Kente cloth, for which Ghanaians are most famous, comes from the Ashanti tribe. The colours and patterns are symbolic: in each panel, there is a meaning and message. My favourite is the cloth and symbol titled ‘Wofro dua pa a na yepia wo’: ‘One who climbs a tree worth climbing earns the help of others’. It is a testament to the belief that those who do good should be upheld and praised by the community.
That said, the event was no lecture. It didn’t dissect all the ways that traditional textiles have been used, interpreted or developed. It was a space to embrace the brilliance of unwesternised art, to appreciate African beauty and influence. No panel was anywhere near the same—just as each of us came to the event with a different connection to textiles.

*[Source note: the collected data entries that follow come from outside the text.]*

-- ==== Sys2Proof/Tests/Slice0.lean ====
section
/-! SUPPORT. Own tests: words that the manual writes out, terms that WellFormed refuses, single steps with results of the
manual's examples, and for each statement with hypotheses a state and operands that meet them. -/

namespace Sys2Proof.Tests
open Sys2Proof.Machine

/-! ### Decoding: words from the manual (chapters 3 to 17 and 20) -/

theorem test_word_iset : decode .bench 0x0B880001000A0800 = .ok (.iset ⟨false, .em⟩ .lt none (.v 1) (.imm 10 false)) := by decide
theorem test_word_ffma : decode .bench 0x10C4050102030000 = .ok (.ffma ⟨false, .em⟩ .rz (.v 5) (.v 1) (.v 2) (.v 3)) := by decide
theorem test_word_rota : decode .bench 0x14C0050802004000 = .ok (.rota ⟨false, .em⟩ (.v 5) (.k 8) (.v 2)) := by decide
theorem test_word_pswp : decode .bench 0x18440B0800000000 = .ok (.pswp ⟨false, .em⟩ .lo (.v 11) (.v 8)) := by decide
theorem test_word_ld : decode .bench 0x9C10020200084FA1 = .ok (.ld ⟨true, .em⟩ 2 15 5 1 (.v 2) (.k 2) (.v 0) (.v 8)) := by decide
theorem test_word_st : decode .bench 0x1C90000600034001 = .ok (.st ⟨false, .em⟩ 2 false false 1 (.k 6) (.v 0) (.v 3)) := by decide
theorem test_word_stk : decode .bench 0x1CC0001E29287000 = .ok (.stk ⟨false, .em⟩ 0 none false false 0 (.k 30) (.k 41) (.k 40)) := by
  decide
theorem test_word_ldhWfe : decode .bench 0x1D08051800004200 = .ok (.ldhWfe ⟨false, .em⟩ 2 0 (.v 5) (.k 24) (.v 0)) := by decide
theorem test_word_acq : decode .bench 0x24C0000409006018 = .ok (.acq ⟨false, .em⟩ 0 .dev 4 9) := by decide
theorem test_word_atAdd : decode .bench 0xA40011021010F080 = .ok (.atAdd ⟨true, .em⟩ .wg 2 0 (.k 17) (.k 2) (.k 16) (.k 16)) := by decide
theorem test_word_tinit : decode .bench 0x2901000200006000 = .ok (.tinit ⟨false, .cm⟩ 0 (.k 2) (.k 0)) := by decide
theorem test_word_life : decode .bench 0xA8C017021500E000 = .ok (.life ⟨true, .em⟩ 0 (.k 23) (.k 2) (.k 21)) := by decide
theorem test_word_ofill :
    decode .bench 0x2C0014281406D802 = .ok (.ofill ⟨false, .em⟩ true false false 2 20 (.k 40) (.v 20) (.k 6)) := by decide
theorem test_word_awset : decode .bench 0x2C41000012006000 = .ok (.awset ⟨false, .cm⟩ 0 0 18) := by decide
theorem test_word_accrdW : decode .bench 0x2C84182C10004000 = .ok (.accrdW ⟨false, .em⟩ (.v 24) (.k 44) (.v 16)) := by decide
theorem test_word_mmah :
    decode .acc 0x3D401A1617830004 = .ok (.mmah ⟨false, .em⟩ true 3 0 0 1 false false 26 22 23) := by decide
theorem test_word_assay :
    decode .acc 0xBD8019131518001B = .ok (.assay ⟨true, .em⟩ 0 0 true true 3 25 19 21 24) := by decide
theorem test_word_lwait : decode .bench 0xB00018081300ED00 = .ok (.lwait ⟨true, .em⟩ 13 (.k 24) (.k 8) (.k 19)) := by decide
theorem test_word_kvx : decode .bench 0xB0C0141E05285000 = .ok (.kvx ⟨true, .em⟩ (.v 20) 30 (.v 5) (.k 40)) := by decide
theorem test_word_pfxpInsert : decode .bench 0xB188000820267000 = .ok (.pfxpInsert ⟨true, .em⟩ 8 32 38) := by decide
theorem test_word_larr : decode .bench 0xB200292A2C2EF018 = .ok (.larr ⟨true, .em⟩ .dev 41 42 44 46) := by decide
theorem test_word_xra : decode .bench 0xB40010060804C800 = .ok (.xra ⟨true, .em⟩ 4 12 0 16 6 8 4) := by decide
/-- A NOP half with a field that is not 0 is ILLEGAL (R48), in either half. -/
theorem test_word_nop_half :
    decode .bench 0x4004000000000000 = .error .bits ∧ decode .bench 0x4000000000020000 = .error .operands := by decide
/-- The guard value 0b11 is ILLEGAL (R46), and so is a reserved major (R58). -/
theorem test_word_refused :
    decode .bench 0x0803000000000000 = .error .guard ∧ decode .bench 0x3FC0000000000000 = .error .noInstruction := by decide
theorem test_table_word : decodeTableWord 64 0x880109090C002000 = some (.iadd ⟨true, .cm⟩ (.v 9) (.v 9) (.k 12)) := by decide

/-! ### WellFormed refuses each ill-formed term -/

theorem test_wf_register : wf .bench (.iadd ⟨false, .em⟩ (.k 64) (.v 0) (.v 0)) = false ∧
    wf .bench (.iadd ⟨false, .em⟩ (.v 512) (.v 0) (.v 0)) = false ∧ wf .bench (.iadd ⟨false, .em⟩ (.g 1) (.v 0) (.v 0)) = false ∧
    wf .acc (.iadd ⟨false, .em⟩ (.g 32) (.g 0) (.g 0)) = false ∧ wf .bench (.iadd ⟨false, .em⟩ (.imm 0 false) (.v 0) (.v 0)) = false := by
  decide
theorem test_wf_one_index : wf .bench (.iadd ⟨false, .em⟩ (.vx 0) (.vx 1) (.v 0)) = false ∧
    wf .bench (.imad ⟨false, .em⟩ (.v 0) (.v 1) (.v 2) (.vx 3)) = false := by decide
theorem test_wf_immediate : wf .bench (.imad ⟨false, .em⟩ (.v 0) (.v 1) (.imm 1 false) (.v 2)) = false ∧
    wf .bench (.fadd ⟨false, .em⟩ .rn (.v 0) (.v 1) (.imm 1 false)) = false := by decide
theorem test_wf_even : wf .bench (.cadd ⟨false, .em⟩ (.v 1) (.v 2) (.v 4)) = false ∧
    wf .bench (.rdsr ⟨false, .em⟩ (.v 1) .tpc) = false ∧ wf .bench (.ftwos ⟨false, .em⟩ (.v 1) (.v 2) (.v 4)) = false := by decide
theorem test_wf_capability : wf .bench (.st ⟨false, .em⟩ 0 false false 0 (.k 3) (.v 0) (.v 1)) = false ∧
    wf .bench (.smap ⟨false, .em⟩ 0 3 4 5) = false := by decide
theorem test_wf_unit : wf .acc (.fadd ⟨false, .em⟩ .rn (.g 0) (.g 1) (.g 2)) = false ∧ wf .bench (.accz ⟨false, .em⟩ 1 2) = false ∧
    wf .acc (.join ⟨false, .em⟩ false) = false ∧ wf .acc (.brc ⟨false, .em⟩ false true 0) = false := by decide
theorem test_wf_special : wf .bench (.wrsr ⟨false, .em⟩ .tb (.k 2)) = false ∧ wf .bench (.wrsr ⟨false, .em⟩ .pt (.v 2)) = false ∧
    wf .bench (.rdsr ⟨false, .em⟩ (.k 2) .tlanes) = false ∧ wf .acc (.rdsr ⟨false, .em⟩ (.g 2) .em) = false := by decide
theorem test_wf_size : wf .bench (.part ⟨false, .em⟩ 0) = false ∧ wf .bench (.part ⟨false, .em⟩ 6) = false := by decide
theorem test_wf_tag : wf .bench (.movi ⟨false, .em⟩ (.v 0) 3 0) = false ∧ wf .bench (.retag ⟨false, .em⟩ 3 (.v 0) (.v 1)) = false := by
  decide
theorem test_wf_timeout : wf .bench (.waitw ⟨false, .em⟩ .eq (.v 0) (.k 2) (.v 1) (.v 2) 15 0 .dev) = false ∧
    wf .bench (.acq ⟨false, .em⟩ 15 .dev 4 9) = false := by decide
theorem test_wf_limit : wf .bench (.ld ⟨false, .em⟩ 0 0 1 0 (.v 0) (.k 2) (.v 1) .none) = false ∧
    wf .bench (.ld ⟨false, .em⟩ 0 1 6 0 (.v 0) (.k 2) (.v 1) .none) = false ∧
    wf .bench (.ld ⟨false, .em⟩ 0 15 0 0 (.v 0) (.k 2) (.v 1) .none) = false ∧
    wf .bench (.ld ⟨false, .em⟩ 0 1 0 3 (.v 0) (.k 2) (.v 1) .none) = false := by decide
theorem test_wf_conversion : wf .bench (.ldStrong ⟨false, .em⟩ 0 .dev 17 (.v 0) (.k 2) (.v 1)) = false ∧
    wf .bench (.st ⟨false, .em⟩ 0 false false 16 (.k 2) (.v 1) (.v 2)) = false ∧
    wf .bench (.st ⟨false, .em⟩ 0 false true 0 (.k 2) (.v 1) (.v 2)) = false ∧
    wf .bench (.ldh ⟨false, .em⟩ 0 4 (.v 0) (.k 2) (.v 1)) = false ∧ wf .bench (.tld ⟨false, .em⟩ 0 3 (.v 0) (.k 2) (.v 1)) = false := by
  decide
theorem test_wf_lanes : wf .bench (.shflIdx ⟨false, .em⟩ (.k 1) (.v 1) (.v 2)) = false ∧
    wf .bench (.voteAny ⟨false, .em⟩ false (.v 1) (.k 1)) = false ∧ wf .bench (.rdln ⟨false, .em⟩ false (.k 1)) = false ∧
    wf .bench (.call ⟨false, .em⟩ (.k 1) 0) = false := by decide
theorem test_wf_atomic : wf .bench (.atAnd ⟨false, .em⟩ .dev 0 2 (.v 0) (.k 2) (.v 1) (.v 2)) = false ∧
    wf .bench (.atMin ⟨false, .em⟩ .dev 0 3 (.v 0) (.k 2) (.v 1) (.v 2)) = false ∧
    wf .bench (.atCas ⟨false, .em⟩ .dev 0 3 (.v 0) (.k 2) (.v 1) (.v 2)) = false ∧
    wf .bench (.redAdd ⟨false, .em⟩ .dev 0 3 (.k 2) (.v 1) (.v 3)) = false := by decide
theorem test_wf_scalar : wf .bench (.ldk ⟨false, .em⟩ 0 (.strong .dev) 0 (.k 1) (.k 2) (.k 4) (.k 5)) = false ∧
    wf .bench (.ldk ⟨false, .em⟩ 0 (.weak 1 3) 0 (.k 1) (.k 2) (.k 4) .none) = false ∧
    wf .bench (.stk ⟨false, .em⟩ 0 none false false 0 (.k 2) (.v 1) (.k 5)) = false ∧
    wf .bench (.life ⟨false, .em⟩ 0 (.k 1) (.k 2) (.v 3)) = false ∧ wf .bench (.pft ⟨false, .em⟩ 0 15 0 false (.k 2) (.v 1)) = false := by
  decide
theorem test_wf_anvil : wf .acc (.oclm ⟨false, .em⟩ 1 0) = false ∧ wf .acc (.mma ⟨false, .em⟩ 7 false 1 2 3) = false ∧
    wf .acc (.mma ⟨false, .em⟩ 0 true 1 2 3) = false ∧ wf .acc (.mmas ⟨false, .em⟩ 3 0 1 2 3 4) = false ∧
    wf .acc (.mmah ⟨false, .em⟩ true 0 0 0 1 true false 1 2 3) = false ∧
    wf .acc (.assay ⟨false, .em⟩ 255 0 false false 1 1 2 3 4) = false ∧ wf .acc (.hmopSet ⟨false, .em⟩ 8 0 0) = false ∧
    wf .bench (.xra ⟨false, .em⟩ 5 0 0 1 2 4 6) = false := by decide
/-- The bank rule and the read-after rule (R47), and a floating half on the control core (R59). -/
theorem test_wf_pair :
    wf .bench (.pairIadd false ⟨false, 4, .imm 1⟩ ⟨.shl, ⟨false, 8, .v 6⟩⟩) = false ∧
    wf .bench (.pairIadd false ⟨false, 4, .imm 1⟩ ⟨.shl, ⟨false, 5, .v 4⟩⟩) = false ∧
    wf .acc (.pairFadd false ⟨true, 4, .g 1⟩ ⟨.nop, HalfArgs.none .acc⟩) = false := by decide
theorem test_wf_event : wf .bench (.tarnishExpiry 0 0) = false := by decide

For me, it was all the memories of when I had visited Ghana. I had been amazed when I visited cloth shops or received clothes from my family, and was honoured to wear it at family functions. Perhaps my most poignant memory was the time I visited The Artists Alliance Gallery and saw exhibited the rich history and meaning of Kente cloth.
Mwamuka has done an amazing job with this event, creating a space for art to be inclusive, relatable and therapeutic. I hope to have the honour of attending another workshop like this.
The workshop was part of a series of events taking place at the University of Manchester over February through the organisation Never Taught In School, a platform which aims to educate and celebrate the rich culture and history of Africa and the diaspora.